The raging fires have burned 400,000 acres and destroyed more than 1,200 homes and businesses. At least six people have died during fire rescue efforts and evacuations, and more than 900,000 people have been told to leave their homes to avoid the danger, according to various estimates.
Late this afternoon a law enforcement official said state authorities and the FBI have searched an Orange County home and booked a man under investigation for arson, The Associated Press reported.
"FBI Los Angeles is assisting Orange County fire officials and sheriff's office in an ongoing investigation into the source of some of the fires," FBI spokesman Richard Kolko told the AP. He referred all other questions to local authorities.
Though the response to state and federal efforts has been generally positive, Schwarzenegger has been dogged by some critics who say protocols established after the fires of 2003 were not implemented quickly enough.
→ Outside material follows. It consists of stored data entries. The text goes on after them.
theorem secOpen_kept (p : Nat) (f : List Byte) (s : Chip) : kept (secOpen p f s).2 = kept s := by
  unfold secOpen
  repeat' first
    | with_reducible rfl
    | simp only [msCount_kept, setRxSa_kept]
    | split

theorem secReceive_kept (p : Nat) (f : List Byte) (s : Chip) : kept (secReceive p f s).2 = kept s := by
  unfold secReceive
  repeat' first
    | with_reducible rfl
    | simp only [msCount_kept, secOpen_kept]
    | split

theorem linkParity_kept (p k : Nat) (s : Chip) : kept (linkParity p k s) = kept s := by
  simp only [linkParity, kept_mk, kept_pw, kept_ite, ite_self, raise_kept]

theorem setFreeze_kept (l : Nat) (v : Bool) (s : Chip) : kept (setFreeze l v s) = kept s := by
  simp only [setFreeze, kept_mk, kept_pw, kept_ite, ite_self, setLive_kept, setShadow_kept]

theorem adaptLane_kept (l : Nat) (s : Chip) : kept (adaptLane l s) = kept s := by
  simp only [adaptLane, kept_mk, kept_pw, kept_ite, ite_self, modLane_kept]

theorem tuneSetTx_kept (l : Nat) (t : TxSet) (v : Port) (s : Chip) : kept ((tuneSetTx l t v s).2.2) = kept s := by
  unfold tuneSetTx
  (repeat' split) <;> first | rfl | simp only [kept_mk, kept_pw, kept_ite, ite_self, countClamp_kept, modLane_kept]

theorem tuneRelease_kept (l : Nat) (v : Port) (s : Chip) : kept ((tuneRelease l v s).2.2) = kept s := by
  unfold tuneRelease
  (repeat' split) <;> first | rfl | simp only [kept_mk, kept_pw, kept_ite, ite_self, modLane_kept, setFreeze_kept]

theorem faultPort_kept (l : Nat) (s : Chip) : kept (faultPort l s) = kept s := by
  unfold faultPort
  (repeat' split) <;> first | rfl | simp only [kept_mk, kept_pw, kept_ite, ite_self, portTo_kept]

theorem faultLeave_kept (p : Nat) (s : Chip) : kept (faultLeave p s) = kept s := by
  unfold faultLeave
  (repeat' split) <;> first | rfl | simp only [kept_mk, kept_pw, kept_ite, ite_self, portTo_kept]

theorem relockTimeout_kept (l : Nat) (s : Chip) : kept (relockTimeout l s) = kept s := by
  unfold relockTimeout
  (repeat' split) <;> first | rfl | simp only [kept_mk, kept_pw, kept_ite, ite_self, modLane_kept, retrain_kept]

theorem trainFail_kept (l : Nat) (best : TxSet) (margin : Nat) (s : Chip) : kept (trainFail l best margin s) = kept s := by
  unfold trainFail
  split
  · rfl
  · split
    · rfl
    · dsimp only
      split
      · rfl
      · split <;> simp only [bumpField_kept, modLane_kept, modPort_kept, portTo_kept, raise_kept]

theorem markInProgress_kept (p : Nat) (s : Chip) : kept (markInProgress p s) = kept s := by
  simp only [markInProgress, kept_mk, kept_pw, kept_ite, ite_self, modPkt_kept]

theorem recclkFollow_kept (p old new : Nat) (s : Chip) : kept (recclkFollow p old new s) = kept s := by
  unfold recclkFollow
  repeat' first
    | with_reducible rfl
    | simp only [kept_mk, kept_pw, kept_ite, ite_self, setLive_kept, setShadow_kept]
    | split
    | refine (kept_foldl (fun _ _ => ?_) _ _).trans ?_

theorem anAgree_kept (p : Nat) (partner : Partner) (v : Port) (s : Chip) : kept (anAgree p partner v s) = kept s := by
  unfold anAgree
  (repeat' split) <;> first | rfl | simp only [kept_mk, kept_pw, kept_ite, ite_self, emit_kept, modPort_kept, portTo_kept,
      recclkFollow_kept]

theorem lockLane_kept (trained : Bool) (l : Nat) (s : Chip) : kept (lockLane trained l s) = kept s := by
  unfold lockLane
  dsimp only
  rw [adaptLane_kept, modLane_kept]
  split
  · rw [emit_kept, freeTake_kept]
  · rfl

theorem align_kept (p skewNs : Nat) (v : Port) (s : Chip) : kept (align p skewNs v s) = kept s := by
  simp only [align, kept_mk, kept_pw, kept_ite, ite_self, modPort_kept, portToUp_kept, raise_kept]

theorem enterQuiet_kept (p : Nat) (v : Port) (s : Chip) : kept (enterQuiet p v s) = kept s := by
  unfold enterQuiet
  repeat' first
    | with_reducible rfl
    | simp only [kept_mk, kept_pw, kept_ite, ite_self, modLane_kept, modPort_kept, portTo_kept]
    | split
    | refine (kept_foldl (fun _ _ => ?_) _ _).trans ?_

theorem pfcReceive_kept (p classes : Nat) (quanta : List Nat) (v : Port) (s : Chip) : kept (pfcReceive p classes quanta v s) = kept s := by
  simp only [pfcReceive, kept_mk, kept_pw, kept_ite, ite_self, bump_kept, modPort_kept]

theorem xoffAgain_kept (p k : Nat) (v : Port) (s : Chip) : kept (xoffAgain p k v s) = kept s := by
  simp only [xoffAgain, kept_mk, kept_pw, kept_ite, ite_self, emit_kept, pmcCount_kept]

theorem frameEnter_kept (f : FrameIn) (n : Nat) (v : Port) (bytes : List Byte) (bad : Nat) (s : Chip) : kept (frameEnter f n v bytes bad s)
    = kept s := by
  simp only [frameEnter, kept_mk, kept_pw, kept_ite, ite_self, bump_kept, freeTake_kept, modPkt_kept]

theorem frameTake_kept (f : FrameIn) (n : Nat) (v : Port) (s : Chip) : kept (frameTake f n v s) = kept s := by
  unfold frameTake
  dsimp only
  repeat' first
    | with_reducible rfl
    | simp only [bump_kept, frameEnter_kept, linkParity_kept, pfcReceive_kept, pmcCount_kept, secReceive_kept]
    | split

theorem frameReceive_kept (f : FrameIn) (s : Chip) : kept (frameReceive f s) = kept s := by
  unfold frameReceive
  repeat' first
    | with_reducible rfl
    | simp only [kept_mk, kept_pw, kept_ite, ite_self, bump_kept, frameTake_kept, settle_kept]
    | split
    | refine (kept_foldl (fun _ _ => ?_) _ _).trans ?_

theorem refuseCopy_kept (y reason : Nat) (f : JnFrame) (c : CopyPlan) (s : Chip) : kept (refuseCopy y reason f c s) = kept s := by
  simp only [refuseCopy, kept_mk, kept_pw, kept_ite, ite_self, dropWaybill_kept]

theorem appendCopy_kept (y n : Nat) (f : JnFrame) (c : CopyPlan) (s : Chip) : kept (appendCopy y n f c s) = kept s := by rfl

theorem yardDecide_kept (y : Nat) (f : JnFrame) (cs : List CopyPlan) (s : Chip) : kept ((yardDecide y f cs s).2) = kept s := by
  unfold yardDecide
  repeat' first
    | with_reducible rfl
    | simp only [kept_mk, kept_pw, kept_ite, ite_self, appendCopy_kept, bump_kept, countFencedReq_kept, countRefusal_kept,
        freeBytesTake_kept, grant_kept, modPkt_kept, refuseCopy_kept]
    | split
    | refine (kept_foldl (fun _ _ => ?_) _ _).trans ?_

theorem hostFormed_kept (f : JnFrame) (plans admitted : Nat) (waits : Bool) (s : Chip) : kept (hostFormed f plans admitted waits s) = kept
    s := by
  simp only [hostFormed, kept_mk, kept_pw, kept_ite, ite_self, hostOutcome_kept, postOutcome_kept]

theorem noCopy_kept (f : JnFrame) (plans : List CopyPlan) (s : Chip) : kept (noCopy f plans s) = kept s := by
  simp only [noCopy, kept_mk, kept_pw, kept_ite, ite_self, dropWaybill_kept, hostOutcome_kept]

theorem formCopies_kept (f : JnFrame) (s : Chip) : kept (formCopies f s) = kept s := by
  unfold formCopies
  repeat' first
    | with_reducible rfl
    | simp only [kept_mk, kept_pw, kept_ite, ite_self, bump_kept, hostFormed_kept, noCopy_kept, pmcCount_kept, yardDecide_kept]
    | split
    | refine (kept_foldl (fun _ _ => ?_) _ _).trans ?_
    | refine (kept_foldl_snd (fun _ _ => ?_) _ _).trans ?_
    | dsimp only

theorem headerDefect_kept (d : HeaderDefect) (s : Chip) : kept (headerDefect d s) = kept s := by
  unfold headerDefect
  (repeat' split) <;> first | rfl | simp only [kept_mk, kept_pw, kept_ite, ite_self, raise_kept]

theorem junctionStep_kept (half : Nat) (d : HeaderDefect) (s : Chip) : kept (junctionStep half d s) = kept s := by
  unfold junctionStep
  repeat' first
    | with_reducible rfl
    | simp only [kept_mk, kept_pw, kept_ite, ite_self, formCopies_kept, headerDefect_kept, modPkt_kept]
    | split
    | refine (kept_foldl (fun _ _ => ?_) _ _).trans ?_

theorem lastCell_kept (fid : Nat) (s : Chip) : kept (lastCell fid s) = kept s := by
  unfold lastCell
  repeat' first
    | with_reducible rfl
    | simp only [kept_mk, kept_pw, kept_ite, ite_self, modPkt_kept, returnUnused_kept, setShare_kept]
    | split
    | refine (kept_foldl (fun _ _ => ?_) _ _).trans ?_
"From the 2003 fire we learned a lot," Schwarzenegger said at a press conference. "We will always have a lack of resources," but through agreements made with several states in the wake of those earlier fires, additional resources were on their way to California, he said.
Earlier Wednesday, President Bush declared a national state of emergency for seven California counties, opening the door to greater federal funding for those areas hardest hit by wildfire.
The people of California, the President said, "can rest assured that the federal government will do everything we can to fight these fires."
In addition to the grants, the federal government has committed 1,500 National Guard troops.
Improved weather and decreased winds led San Diego Mayor Jerry Brown to lift the evacuation order for parts of his city and said residents from areas of Delmar Heights and Carmel Valley could return to their homes today as fires continued to burn through Southern California, resulting in nearly 1 million evacuees.
Sanders called on San Diego residents to "do everything we can as a community to fight this fire … saving water, saving energy and staying off the road as much as possible."
Sanders echoed earlier statements by Gov. Arnold Schwarzenegger and praised the cooperative efforts of local, state and federal authorities to evacuate the region.
Officials said that there were no reports of new fires today, but that they were still days away from containing the blazes dotted across the landscape.